Comparing the order of growth of the two functions by taking a limit and using l'hospitals rule, it seems that $\sqrt{n}$ should be O($log^3n$). Here are the steps I took:
$$\lim_{n \to ∞} \frac{(\log_{10}n)^3}{\sqrt{n}}$$
L'hospitals: $$=\lim_{n \to ∞} \frac{3(\log_{10}n)^2 \frac{1}{n\ln(10)}}{\frac{1}{2n^2}}$$
$$=\lim_{n \to ∞} \frac{3(\log_{10}n)^2 2n^2}{n\ln(10)}$$
$$=\lim_{n \to ∞} \frac{3(\log_{10}n)^2 2n}{\ln(10)} = ∞$$
I.e., since $(\log_{10}n)^3$ was in the numerator, and the limit goes to infinity, it has the greater order of growth.
Where did I go wrong?
What went wrong is that you differentiated $\sqrt{n}$ incorrectly.
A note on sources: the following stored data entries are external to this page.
-- ==== Sys2Proof/Tests/Slice0.lean ====
section
/-! SUPPORT. Tests from the worked examples and vectors of spec/, and a witness for every statement with hypotheses. -/

namespace Sys2Proof.Tests

open Sys2Proof Sys2Proof.Machine

/-! Well-formedness (30_encoding.md R95 point 3) -/

theorem test_wellFormed_refuses_selector_six : ¬ WellFormed (.gfTbl 6 0x00) := by decide
theorem test_wellFormed_refuses_selector_seven : ¬ WellFormed (.gfTbl 7 0xFF) := by decide
theorem test_wellFormed_accepts_selector_five : WellFormed (.gfTbl 5 0xFF) := by decide

/-! Decoding: one word of each command, its bits written out from 30_encoding.md R91 to R94, as B A ---- N OP. -/

theorem test_decode_nop : decode 0b00000000_00000000_0000_0000_00000000#32 = .ok .nop := by decide
theorem test_decode_expandKey : decode 0b00000000_00000000_0000_0000_00000001#32 = .ok .expandKey := by decide
theorem test_decode_encrypt : decode 0b00000000_00000000_0000_1010_00000010#32 = .ok (.encrypt 10) := by decide
theorem test_decode_decrypt : decode 0b00000000_00000000_0000_1110_00000011#32 = .ok (.decrypt 14) := by decide
theorem test_decode_subBytes : decode 0b00000000_00000000_0000_0000_00010000#32 = .ok .subBytes := by decide
theorem test_decode_shiftRows : decode 0b00000000_00000000_0000_0000_00010001#32 = .ok .shiftRows := by decide
theorem test_decode_mixColumns : decode 0b00000000_00000000_0000_0000_00010010#32 = .ok .mixColumns := by decide
theorem test_decode_addRoundKey : decode 0b00000000_00000000_0000_1011_00010011#32 = .ok (.addRoundKey 11) := by decide
theorem test_decode_invSubBytes : decode 0b00000000_00000000_0000_0000_00011000#32 = .ok .invSubBytes := by decide
theorem test_decode_invShiftRows : decode 0b00000000_00000000_0000_0000_00011001#32 = .ok .invShiftRows := by decide
theorem test_decode_invMixColumns : decode 0b00000000_00000000_0000_0000_00011010#32 = .ok .invMixColumns := by decide
theorem test_decode_gfMul : decode 0b10000011_01010111_0000_0000_00100000#32 = .ok (.gfMul 0x57 0x83) := by decide
theorem test_decode_gfTbl : decode 0b00000000_01010111_0000_0010_00100001#32 = .ok (.gfTbl 2 0x57) := by decide
theorem test_decode_subByte : decode 0b00000000_01010011_0000_0000_00100010#32 = .ok (.subByte 0x53) := by decide
theorem test_decode_invSubByte : decode 0b00000000_11101101_0000_0000_00100011#32 = .ok (.invSubByte 0xED) := by decide
theorem test_decode_rcon : decode 0b00000000_00000000_0000_1001_00100100#32 = .ok (.rcon 9) := by decide

/-- Illegal words of 95_test_vectors.md V23. -/
theorem test_decode_rejects_by_name :
    decode 0x00000004 = .error (.unassignedOpcode 0x04) ∧ decode 0x000000FF = .error (.unassignedOpcode 0xFF) ∧
    decode 0x00000100 = .error (.bitOutsideFormat 0x00) ∧ decode 0x00001A02 = .error (.bitOutsideFormat 0x02) ∧
    decode 0x00000520 = .error (.bitOutsideFormat 0x20) ∧ decode 0x00000821 = .error (.bitOutsideFormat 0x21) ∧
    decode 0x01000022 = .error (.bitOutsideFormat 0x22) ∧ decode 0x00000721 = .error (.reservedTable 7) := by decide

/-- The encodings written out in 30_encoding.md R98. -/
theorem test_encode_examples :
    encode (.encrypt 10) = 0x00000A02 ∧ encode (.gfMul 0x57 0x83) = 0x83570020 ∧
    assembleGfTbl 9 0x57 = some (.gfTbl 2 0x57) ∧ encode (.gfTbl 2 0x57) = 0x00570221 ∧
    assembleGfTbl 4 0x57 = none := by decide

/-! Commands -/

/-- The outcome's state, or the reset state where there is none. -/
def after : Host.Outcome State Fault Refusal → State
  | .next t => t
  | .fault _ => State.reset
  | .refused _ => State.reset

/-- A core whose DATA is the block 00 01 .. 0F of 95_test_vectors.md V20. -/
def countCore : State := { State.reset with data := #v[0x00010203, 0x04050607, 0x08090A0B, 0x0C0D0E0F] }

/-- The schedule of 95_test_vectors.md V10. -/
def v10 : List Word :=
  [0x2b7e1516, 0x28aed2a6, 0xabf71588, 0x09cf4f3c, 0xa0fafe17, 0x88542cb1, 0x23a33939, 0x2a6c7605] ++
  [0xf2c295f2, 0x7a96b943, 0x5935807a, 0x7359f67f, 0x3d80477d, 0x4716fe3e, 0x1e237e44, 0x6d7a883b] ++
  [0xef44a541, 0xa8525b7f, 0xb671253b, 0xdb0bad00, 0xd4d1c6f8, 0x7c839d87, 0xcaf2b8bc, 0x11f915bc] ++
  [0x6d88a37a, 0x110b3efd, 0xdbf98641, 0xca0093fd, 0x4e54f70e, 0x5f5fc9f3, 0x84a64fb2, 0x4ea6dc4f] ++
  [0xead27321, 0xb58dbad2, 0x312bf560, 0x7f8d292f, 0xac7766f3, 0x19fadc21, 0x28d12941, 0x575c006e] ++
  [0xd014f9a8, 0xc9ee2589, 0xe13f0cc8, 0xb6630ca6]

/-- A core with the key and block of 95_test_vectors.md V1 and BLKLEN and KEYLEN 16, before EXPAND_KEY. -/
def v1Core : State :=
  { State.reset with
    key := #v[0x2b7e1516, 0x28aed2a6, 0xabf71588, 0x09cf4f3c, 0, 0, 0, 0]
    data := #v[0x3243f6a8, 0x885a308d, 0x313198a2, 0xe0370734]
    keylen := 16
    blklen := 16 }

/-- The same core holding the schedule. -/
def v1Expanded : State := { v1Core with rkram := Vector.ofFn fun i => v10.getD i.val 0, swords := 44 }

theorem test_nop_clears_err : (after (exec .nop { v1Core with err := .scheduleMismatch })) = v1Core := by decide

/-- V10, V13. -/
theorem test_expandKey_128 : exec .expandKey v1Core = .next v1Expanded := by
  have h : (after (exec .expandKey v1Core)) = v1Expanded := by decide +kernel
  exact congrArg Host.Outcome.next h
theorem test_expandKey_last_words_192_256 :
    (after (exec .expandKey { State.reset with keylen := 24 })).rkram[51] = 0x984c5970 ∧
    (after (exec .expandKey { State.reset with keylen := 32 })).rkram[59] = 0xcb706385 := by decide +kernel

/-- V1, V6. -/
theorem test_encrypt_known_answer :
    (after (exec (.encrypt 10) v1Expanded)).data = #v[0x3925841d, 0x02dc09fb, 0xdc118597, 0x196a0b32] := by
  decide +kernel
theorem test_encrypt_block_length_first :
    (after (exec (.encrypt 12) { v1Expanded with blklen := 15 })).err = .invalidBlockLength := by decide

/-- V3, V23. -/
theorem test_decrypt_known_answer :
    (after (exec (.decrypt 10)
      { v1Expanded with data := #v[0x3925841d, 0x02dc09fb, 0xdc118597, 0x196a0b32] })).data = v1Core.data := by
  decide +kernel
theorem test_decrypt_schedule_mismatch : (after (exec (.decrypt 15) v1Expanded)).err = .scheduleMismatch := by decide

/-- V20. -/
theorem test_subBytes : (after (exec .subBytes countCore)).data = #v[0x637c777b, 0xf26b6fc5, 0x3001672b, 0xfed7ab76] := by
  decide +kernel
theorem test_shiftRows : (after (exec .shiftRows countCore)).data = #v[0x00050a0f, 0x04090e03, 0x080d0207, 0x0c01060b] := by
  decide +kernel
theorem test_mixColumns : (after (exec .mixColumns countCore)).data = #v[0x02070005, 0x06030401, 0x0a0f080d, 0x0e0b0c09] := by
  decide +kernel
theorem test_invSubBytes : (after (exec .invSubBytes countCore)).data = #v[0x52096ad5, 0x3036a538, 0xbf40a39e, 0x81f3d7fb] := by
  decide +kernel
theorem test_invShiftRows : (after (exec .invShiftRows countCore)).data = #v[0x000d0a07, 0x04010e0b, 0x0805020f, 0x0c090603] := by
  decide +kernel
theorem test_invMixColumns : (after (exec .invMixColumns countCore)).data = #v[0x0a0f080d, 0x0e0b0c09, 0x02070005, 0x06030401] := by
  decide +kernel
theorem test_addRoundKey_last :
    (after (exec (.addRoundKey 10) { v1Expanded with data := countCore.data })).data =
      #v[0xd015fbab, 0xcdeb238e, 0xe93606c3, 0xba6e02a9] := by decide +kernel
theorem test_addRoundKey_out_of_range : (after (exec (.addRoundKey 11) v1Expanded)).err = .scheduleMismatch := by decide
The result should be $(1/2)n^{-1/2}$. Then manipulation gives you a $\log^2 n$ on top, and $\sqrt{n}$ at the bottom, and you can apply L'Hospital's Rule again, and then again.
By the way, you should take the cube root first. So you will be looking at $\frac{\log n}{n^{1/6}}$. Then one step of L'Hospital's Rule does it. The limit is $0$.